Multi-leg risk-aware shortest-path route-finding through non-uniform space

Objective

Playground environment to experiment with interactions and visualisations regarding choice of routes through an environment. A hex grid will be placed over the environment, and multi-leg risk-aware shortest-path techniques will be applied to generate routes (COAs: Courses of Action) through the environment, routing between two or more chosen cells in the grid.

Origins: Blockbuster began as a Travelling Salesman Problem (TSP) playground. The delivered planner solves a sequence of risk-aware shortest-path problems between consecutive waypoints — concatenated legs rather than a global tour — which suits decision support better than provable tour optimality.

The cost function in each hex cell will be a compsite of a number of risks, to include:

  • animals
  • cold
  • heat
  • absence of water
  • human

UI

The general layout will be a map control on the left, with tabs controls on the right hand side. These tabs will be present:

  • risk appetite
  • COAs

The algorithm will generate 3 courses of action. These will be plotted as 3 vertically aligned stacked bar charts, with each bar representing the passage through a hex cell.

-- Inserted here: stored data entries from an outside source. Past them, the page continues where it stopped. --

-- ==== Sys2Proof/Machine/Ring.lean ====
section
/-! DEFINITION. The request ring, faults after issue and lockstep mismatches (R311, R312, R340, R342 to R344, R346, R351). -/

namespace Sys2Proof.Machine

/-! ## Storage for what leaves its core (R311, R312, R346) -/

/-- Bytes that the image of a group takes: its registers, and 8 KiB for all else. The layout is the device's own. -/
def Group.imageBytes (g : Group) : Nat := g.width * g.cap * 4 + 8192

/-- Free shadow storage: 48 MiB on each live Spring. -/
def State.freeShadow (s : State) : Nat :=
  48 * 2 ^ 20 * ((s.info.bootSprings.filter fun n => s.info.springs.toNat.testBit n).length) -
    ((s.preempts.map fun x => (x.saved.map (·.1)).getD 0).sum + (s.parkings.map fun p => (p.store.map (·.1)).getD 0).sum)

/-- The parts of images and parked groups that stand in a partition's save area. -/
def State.areaHeld (s : State) (part : Nat) : List AreaPart :=
  ((s.preempts.filter fun x => x.req.part == part).flatMap (·.area)) ++
    (s.parkings.filter fun p => p.part == part).flatMap (·.area)

/-- The free ranges of a partition's save area: what an active child holds of it is out of the partition's reach (R317): DEDUCED (log 116). -/
def State.areaFree (s : State) (part : Nat) : List (Nat × Nat) :=
  match s.part? part with
  | none => []
  | some x =>
    let own := (s.areaHeld part).foldl (fun l a => cutRange l a.addr a.data.length) [(x.ssave.toNat, 65536 * x.ssaven.toNat)]
    (childrenOf part).foldl
      (fun l c =>
        match s.part? c with
        | none => l
        | some y => if y.status = 0 then l else y.desc.ranges.foldl (fun l r => cutRange l r.1 r.2) l) own

/-- Free bytes of a partition's save area. -/
def State.freeArea (s : State) (part : Nat) : Nat := ((s.areaFree part).map (·.2)).sum

/-- Where `n` bytes go: to shadow storage, and what does not fit there to the save area; none without room. -/
def State.storage (s : State) (part n : Nat) : Option (Nat × Nat) :=
  let a := min n s.freeShadow
  if n - a ≤ s.freeArea part then some (a, n - a) else none

/-- Lay bytes into ranges, in order. -/
def layOut : List (Nat × Nat) → List Byte → List AreaPart
  | [], _ => []
  | r :: l, bs => if bs.isEmpty then [] else ⟨r.1, bs.take r.2⟩ :: layOut l (bs.drop r.2)

/-- The pieces of some bytes that lie in one line each. -/
def linePieces : Nat → Nat → List Byte → List (Nat × List Byte)
  | 0, _, _ => []
  | n + 1, a, bs =>
    if bs.isEmpty then []
    else
      let k := 1024 - a % 1024
      (a, bs.take k) :: linePieces n (a + k) (bs.drop k)

/-- Write bytes of any number of lines for a partition, those that are in its reach. -/
def State.partWriteAll (s : State) (part a : Nat) (bs : List Byte) : State :=
  (linePieces (bs.length + 1) a bs).foldl (fun s p => s.partWrite part p.1 p.2) s

/-- Where the bytes of an image go that shadow storage does not take, and their writes there under the partition's key (R312,
R323). -/
def State.saveArea (s : State) (part : Nat) (bs : List Byte) : State × List AreaPart :=
  let l := layOut (s.areaFree part) bs
  (l.foldl (fun s a => s.partWriteAll part a.addr a.data) s, l)

/-- Bytes that the device writes in a layout of its own: free values (R312, log 59). -/
def ownBytes (epoch n : Nat) : List Byte := (List.range n).map (Config.imageByte epoch)

/-! ## Records (R342 to R344) -/

/-- The header of a record, with its STATE byte 0. -/
def Post.header (r : Post) (handle : Nat) : List Byte :=
  bytesOfNat 4 handle ++ bytesOfNat 1 r.kind ++ bytesOfNat 1 r.cause ++ bytesOfNat 1 r.flags ++ [0] ++
    bytesOfNat 8 r.active.toNat ++ bytesOfNat 8 r.fmask.toNat ++ bytesOfNat 8 r.faddr.toNat ++ bytesOfWord r.waddr ++
    bytesOfWord r.kaddr ++ bytesOfWord r.hdr ++ bytesOfWord r.svc ++ bytesOfWord r.team ++ bytesOfNat 2 r.ctx ++
    bytesOfNat 1 r.core ++ bytesOfNat 1 r.place ++ bytesOfWord r.grid ++ bytesOfNat 4 0

/-- Block k of a record, 64 bytes. -/
def Post.block (r : Post) (k : Nat) : List Byte :=
  let ws := ((r.blocks.find? fun b => b.1 == k).map (·.2)).getD []
  ((ws.flatMap bytesOfWord) ++ List.replicate 64 0).take 64

/-- Write a record: every field, then STATE, then SEQ (R344). -/
def State.writePost (s : State) (x : Part) (slot : Nat) (r : Post) : State :=
  let a := x.slotAddr slot
  let s1 := s.partWriteAll x.num a (r.header (x.seq % 2 ^ 32))
  let s2 := (List.range 64).foldl (fun s k => s.partWriteAll x.num (a + 64 + 64 * k) (r.block k)) s1
  ((s2.partWrite x.num (a + 7) (bytesOfNat 1 r.state)).clearNarrow (lineOf (a + 7))).partWriteAll x.num x.sring.toNat
    (bytesOfNat 8 (x.seq + 1))

/-- A TRAP's group goes off-core (R346). -/
def State.offCore (s : State) (group : Nat) : State := s.onGroup group fun g => { g with seat := none }

/-- The parking of a record has its handle and slot. -/
def State.notePosted (s : State) (r : Post) (handle : W32) (slot : Nat) (store : Option (Nat × Nat)) (area : List AreaPart) :
    State :=
  { s with parkings := s.parkings.map fun p =>
      if r.parking = some p.key then { p with handle := some handle, slot := some slot, store := store, area := area } else p }

/-- Post a partition's next record into a slot. `x` is the partition before it; of a TRAP's group `store` says how much goes to
shadow storage and to the save area. -/
def State.postNext (s : State) (x : Part) (r : Post) (slot : Nat) (store : Option (Nat × Nat)) : State :=
  let r0 := s.saveArea x.num (match store with | some (a, n) => (ownBytes s.fresh (a + n)).drop a | none => [])
  let s0 : State := { r0.1 with posted := x.num, fresh := s.fresh + 1 }
  let s1 := (s0.writePost x slot r).onPart x.num fun y => { y with posts := y.posts.tail, seq := y.seq + 1 }
  let s2 := s1.notePosted r (BitVec.ofNat 32 x.seq) slot store r0.2
  match store, r.parking.bind fun k => s2.parkings.find? fun p => p.key == k with
  | some _, some p => s2.offCore p.group
  | _, _ => s2

/-- RING_POST: the partition's next record is posted if its slot is FREE; a TRAP also needs room for its group. A ring that is
out of the partition's reach takes none (R317), and the read of the slot's STATE waits for the links that it needs (R25). -/
def execRingPost (part : Nat) (s : State) : Out :=
  .next (
    match s.part? part with
    | none => s
    | some x =>
      match x.posts with
      | [] => s
      | r :: _ =>
        let slot := x.seq % 2 ^ (x.sringn.toNat)
        let state := x.slotAddr slot + 7
        if !s.inReach part (x.slotAddr slot) 8192 ∨ !s.inReach part x.sring.toNat 8 ∨
            (s.devWrites.any fun w => w.stream == part) then s
        else if (s.readBar cpCore state 1).isSome then s.wakeLinks (s.readDies cpCore state 1)
        else if s.readByte state ≠ 0 then s
        else if r.kind ≠ 1 then s.postNext x r slot none
        else
          match (r.parking.bind fun k => s.parkings.find? fun p => p.key == k).bind fun p => s.group? p.group with
          | none => s.postNext x r slot none
          | some g =>
            match s.storage part g.imageBytes with
            | none => s
            | some st => s.postNext x r slot (some st))

/-! ## Faults after issue and lockstep (R340, R351) -/

/-- FAULT_AFTER_ISSUE: the n-th fault that is not delivered, once its operation has left its counter. While its group is parked
it is held. -/
def execFaultAfterIssue (n : Nat) (s : State) : Out :=
  .next (
    match s.lateFaults[n]? with
    | none => s
    | some f =>
      if !s.lateDue f ∨ ((s.group? f.group).map fun g => g.run == .parked).getD false then s else s.deliverLate f)

/-- LOCKSTEP_MISMATCH_SERVICE_CORE: the pair is reset, and starts again from its kernel image. -/
def execLockstepMismatchServiceCore (k : Nat) (s : State) : Out := .next (s.haltService k)

/-- LOCKSTEP_MISMATCH_COMMAND_PROCESSOR: the pair replays its journal; no command is lost or started twice. -/
def execLockstepMismatchCommandProcessor (s : State) : Out := .next s

/-- LOCKSTEP_MISMATCH_ROOT_MONITOR: STATE := FAILED. -/
def execLockstepMismatchRootMonitor (s : State) : Out := .next { s with info := { s.info with state := 3 } }

end Sys2Proof.Machine
end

A ficticious underlying map will be generated, which includes woodland, towns, savannah, mountains. The map will be 50km wide by 30km tall. The size of the hex cells will be tunable, but the default will apply a uniform grid of 100 cells.

Interactions

Sliders will allow the user to control their risk appetite for each risk.

Each hex cell will contain a small table showing the level of each risk in that cell. The analyst will be able to override per-cell risks, with modified values shown in highlight (with ability to reset individual overrides).

Specification & implementation

A full build spec for the initial version lives in docs/spec/. It is written for parallel implementation: every module talks only through typed contracts in the shared kernel (src/domain, alias @domain), so the engine, state and UI can be built independently.

An interactive guide to the algorithms and approaches used in the project is available at docs/approaches.html — open it in a browser to explore terrain generation, hex grids, risk modelling, and route optimisation with hands-on widgets.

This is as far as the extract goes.